EXERCISE INSTRUCTIONS — Go to the line in the entries below that holds "for the archive. -/" and repeat exactly from there through the line that holds "def startErase (s", inclusive.

Dataset entries:
>>>

-- ==== Sys2Proof/Machine/Tally.lean ====
section
/-!
DEFINITION. Machine/Tally.lean: the Tally recorder, the lifetime counters and the calendar (chapter 18).
-/
namespace Sys2Proof.Machine

open Arith

namespace State

/-! ### The calendar and the stamps -/

/-- R613: the calendar in milliseconds. -/
def calMs (s : State) : Nat := s.rd R.CAL_MS_LO + 2 ^ 32 * s.rd R.CAL_MS_HI

/-- R613: the calendar loaded with `ms`, CAL_SET set. -/
def setCalendar (s : State) (ms : Nat) : State :=
  ((s.wr R.CAL_MS_LO ms).wr R.CAL_MS_HI (ms / 2 ^ 32)).wr R.CAL_SET 1

/-- R598: an event with the stamps of its entry. -/
def stamp (s : State) (e : TlyEvent) : TlyEvent :=
  { e with poh := s.rd R.POH_S, pcyc := s.rd R.PWR_CYCLES % 2 ^ 16, cal := s.calMs / 1000 % 2 ^ 32
           frozen := s.flag R.FREEZE }

/-! ### The inlet (R600, R603) -/

/-- R600, R603: the events each position waits with; position 3 waits while the inlet is full. -/
def inletReq (s : State) : List Nat :=
  (if s.tly.waitFcu.isEmpty then [] else [0]) ++ (if s.tly.waitThm.isEmpty then [] else [1])
    ++ (if s.tly.waitFw.isEmpty then [] else [2])
    ++ (if s.tly.waitOwn.isEmpty || decide (16 ≤ s.tly.inlet.length) then [] else [3])

/-- The waiting events of position `p`. -/
def waiting (s : State) (p : Nat) : List TlyEvent :=
  if p = 0 then s.tly.waitFcu else if p = 1 then s.tly.waitThm else if p = 2 then s.tly.waitFw else s.tly.waitOwn

/-- The oldest waiting event of position `p` taken. -/
def dropWaiting (s : State) (p : Nat) : State :=
  let t := if p = 0 then { s.tly with waitFcu := s.tly.waitFcu.tail }
    else if p = 1 then { s.tly with waitThm := s.tly.waitThm.tail }
    else if p = 2 then { s.tly with waitFw := s.tly.waitFw.tail }
    else { s.tly with waitOwn := s.tly.waitOwn.tail }
  { s with tly := t }

/-- R600, R603: one event at the inlet: it enters with its stamps, or finds the inlet full and is dropped; the first drop
of an episode detects source 392. -/
def admitEvent (s : State) (e : TlyEvent) : State :=
  if s.tly.inlet.length < 16 then { s with tly := { s.tly with inlet := s.tly.inlet ++ [s.stamp e] } }
  else
    let first := s.rd R.DROP_PEND == 0
    let s := (s.count R.DROP_PEND).count R.DROP_TOTAL
    if first then s.detect 392 else s

/-- R600: one cycle of the inlet: the granted position's oldest event is admitted. -/
def inletCycle (s : State) : State :=
  match tokenGrant 4 (s.rd R.INLET_TLY_TOKEN) s.inletReq with
  | none => s
  | some p =>
    let s := s.wr R.INLET_TLY_TOKEN ((p + 1) % 4)
    match s.waiting p with
    | [] => s
    | e :: _ => (s.dropWaiting p).admitEvent e

/-- R603: the head entry leaves; where drops are pending, a DROPPED entry takes the freed place. -/
def leaveInlet (s : State) : State :=
  let s := { s with tly := { s.tly with inlet := s.tly.inlet.tail } }
  let d := s.rd R.DROP_PEND
  if d = 0 then s
  else
    let e := s.stamp { kind := 4, source := 0, code := 0, detail := d }
    ({ s with tly := { s.tly with inlet := s.tly.inlet ++ [e] } }).wr R.DROP_PEND 0

/-! ### The ring (R601, R602) -/

/-- The ring slot at an index. -/
def ringAt (s : State) (i : Nat) : Option RingSlot := Store.get none s.tly.ring i

/-- R606, R622: ring records not archived. -/
def ringUnarch (s : State) : Nat :=
  (s.tly.ring.filter fun e => match e.2 with
    | some r => decide (r.arch = .waiting ∨ r.arch = .copied)
    | none => false).length

/-- R606: ring records that wait to be copied into a program. -/
def ringWaiting (s : State) : Nat :=
  (s.tly.ring.filter fun e => match e.2 with
    | some r => decide (r.arch = .waiting)
    | none => false).length

/-- R606: 128 records waiting ask for the archive. -/
def archiveDemand (s : State) : State :=
  if 128 ≤ s.ringWaiting then { s with tly := { s.tly with archiveRequest := true } } else s

/-- R601, R606: an event committed as a new record at RING_HEAD. A record overwritten before it was copied is lost from
the archive. -/
def commitRecord (s : State) (e : TlyEvent) : State :=
  let i := s.rd R.RING_HEAD
  let s := match s.ringAt i with
    | some r => if r.arch = ArchState.waiting then (s.count R.ARCH_LOST_CNT).raise 188 else s
    | none => s
  let r : TlyRec := { seq := s.rd R.NEXT_SEQ, ev := e, repeats := 0 }
  let ring := Store.put none s.tly.ring i (some ⟨r, .waiting⟩)
  let s := { s with tly := { s.tly with ring := ring, last := some i } }
  let s := (s.advance R.NEXT_SEQ).advance R.RING_HEAD
  let s := s.archiveDemand
  if e.kind = 4 then s.raise 184 else s

/-- R602: an event repeats a record: same KIND, SOURCE and CODE, of a kind that can repeat. -/
def isRepeat (s : State) (e : TlyEvent) : Bool :=
  match s.tly.last.bind s.ringAt with
  | some r => (e.kind == 1 || e.kind == 6 || e.kind == 7) && e.kind == r.record.ev.kind
      && e.source == r.record.ev.source && e.code == r.record.ev.code
  | none => false

/-- R602: REPEAT of the last record raised by one. -/
def applyRepeat (s : State) : State :=
  match s.tly.last with
  | some i => match s.ringAt i with
    | some r =>
      let r' := { r with record := { r.record with repeats := satAdd 65535 r.record.repeats 1 } }
      { s with tly := { s.tly with ring := Store.put none s.tly.ring i (some r') } }
    | none => s
  | none => s

/-- R604: TLY may commit: it is ready and not frozen. -/
def mayCommit (s : State) : Bool := s.flag R.TLY_READY && !s.flag R.FREEZE

/-! ### Clearing (R610) -/

/-- R610: an archive erase begins: no program runs, records of an image are not archived, and a flush completes at once. -/
def startErase (s : State) : State :=
  let s := { s with tly := { s.tly with eraseCut := true, programRecs := [], programBusy := false, imageRecs := [] } }
  let s := s.wr R.CLEAR_BUSY 1
  if s.flag R.FLUSH_BUSY then s.flushNow else s

/-- R610: the ring and the inlet emptied, and a CLEARED record committed; for CODE 2 the archive erase begins. -/
def runClear (s : State) (code : Nat) : State :=
  let n := s.tly.ring.length
  let s := { s with tly := { s.tly with ring := [], inlet := [], last := none, clearWait := none } }
  let s := s.wr R.RING_HEAD 0
  let s := s.commitRecord (s.stamp { kind := 5, source := 0, code := code, detail := n })
  if code = 2 then s.startErase else s.raise 189

/-- R604: a freeze ends: the inlet may drain, and a waiting clear runs. -/
def unfreeze (s : State) : State :=
  let s := (s.wr R.FREEZE 0).wr R.FROZEN 0
  match s.tly.clearWait with
  | some c => if s.flag R.TLY_READY then s.runClear c else s
  | none => s

/-! ### The archive (R606 to R608) -/

/-- R598: the higher of two record sequences. -/
def maxSeq (l : List TlyRec) : Option Nat := (l.map fun r => r.seq).max?

/-- The archive's records. -/
def archiveRecs (s : State) : List TlyRec := s.tly.archive.filterMap fun e => e.2

/-- Records in rising order of SEQ, each sequence once. -/
def sortRecs (l : List TlyRec) : List TlyRec :=
  let m : Store TlyRec := l.foldl (fun m r => if m.any (fun e => e.1 == r.seq) then m else Store.insert m r.seq r) []
  m.map fun e => e.2

/-- R606: the records a program takes, in SEQ order: waiting image records first, then ring records that wait and are
not the last record. -/
def programCandidates (s : State) : List TlyRec :=
  let ring := s.tly.ring.filterMap fun e => match e.2 with
    | some r => if r.arch = .waiting ∧ s.tly.last ≠ some e.1 then some r.record else none
    | none => none
  (s.tly.imageRecs ++ sortRecs ring).take 128

/-- Ring slots of these sequences put in state `st`. -/
def markRing (s : State) (seqs : List Nat) (st : ArchState) : State :=
  let f := fun (o : Option RingSlot) => match o with
    | some r => if seqs.contains r.record.seq then some { r with arch := st } else some r
    | none => none
  { s with tly := { s.tly with ring := s.tly.ring.map fun e => (e.1, f e.2) } }

/-- R606: a program granted: its records copied into the program buffer. -/
def programStart (s : State) : State :=
  let recs := s.programCandidates
  if recs.isEmpty then { s with tly := { s.tly with archiveRequest := false } }
  else
    let n := (recs.filter fun r => r.fromImage).length
    let s := s.markRing ((recs.filter fun r => !r.fromImage).map fun r => r.seq) .copied
    { s with tly := { s.tly with programRecs := recs, programBusy := true, imageRecs := s.tly.imageRecs.drop n } }

/-- R606: the sector four ahead of sector `sec` erased: its 2,048 slots hold nothing. -/
def eraseAhead (s : State) (sec : Nat) : State :=
  let gone := (sec + 4) % 256
  { s with tly := { s.tly with archive := s.tly.archive.filter fun e => e.1 / 2048 != gone } }

/-- R606: one record appended at the write point; entering a new sector erases the one four ahead. -/
def archiveOne (s : State) (r : TlyRec) : State :=
  let a := s.rd R.ARCH_SLOT
  let s := { s with tly := { s.tly with archive := Store.put none s.tly.archive a (some r) } }
  let a' := (a + 1) % 524288
  let s := s.wr R.ARCH_SLOT a'
  if a' % 2048 = 0 then s.eraseAhead (a' / 2048) else s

<<<

RESPONSE AREA —
/-- R606: 128 records waiting ask for the archive. -/
def archiveDemand (s : State) : State :=
  if 128 ≤ s.ringWaiting then { s with tly := { s.tly with archiveRequest := true } } else s

/-- R601, R606: an event committed as a new record at RING_HEAD. A record overwritten before it was copied is lost from
the archive. -/
def commitRecord (s : State) (e : TlyEvent) : State :=
  let i := s.rd R.RING_HEAD
  let s := match s.ringAt i with
    | some r => if r.arch = ArchState.waiting then (s.count R.ARCH_LOST_CNT).raise 188 else s
    | none => s
  let r : TlyRec := { seq := s.rd R.NEXT_SEQ, ev := e, repeats := 0 }
  let ring := Store.put none s.tly.ring i (some ⟨r, .waiting⟩)
  let s := { s with tly := { s.tly with ring := ring, last := some i } }
  let s := (s.advance R.NEXT_SEQ).advance R.RING_HEAD
  let s := s.archiveDemand
  if e.kind = 4 then s.raise 184 else s

/-- R602: an event repeats a record: same KIND, SOURCE and CODE, of a kind that can repeat. -/
def isRepeat (s : State) (e : TlyEvent) : Bool :=
  match s.tly.last.bind s.ringAt with
  | some r => (e.kind == 1 || e.kind == 6 || e.kind == 7) && e.kind == r.record.ev.kind
      && e.source == r.record.ev.source && e.code == r.record.ev.code
  | none => false

/-- R602: REPEAT of the last record raised by one. -/
def applyRepeat (s : State) : State :=
  match s.tly.last with
  | some i => match s.ringAt i with
    | some r =>
      let r' := { r with record := { r.record with repeats := satAdd 65535 r.record.repeats 1 } }
      { s with tly := { s.tly with ring := Store.put none s.tly.ring i (some r') } }
    | none => s
  | none => s

/-- R604: TLY may commit: it is ready and not frozen. -/
def mayCommit (s : State) : Bool := s.flag R.TLY_READY && !s.flag R.FREEZE

/-! ### Clearing (R610) -/

/-- R610: an archive erase begins: no program runs, records of an image are not archived, and a flush completes at once. -/
def startErase (s : State) : State :=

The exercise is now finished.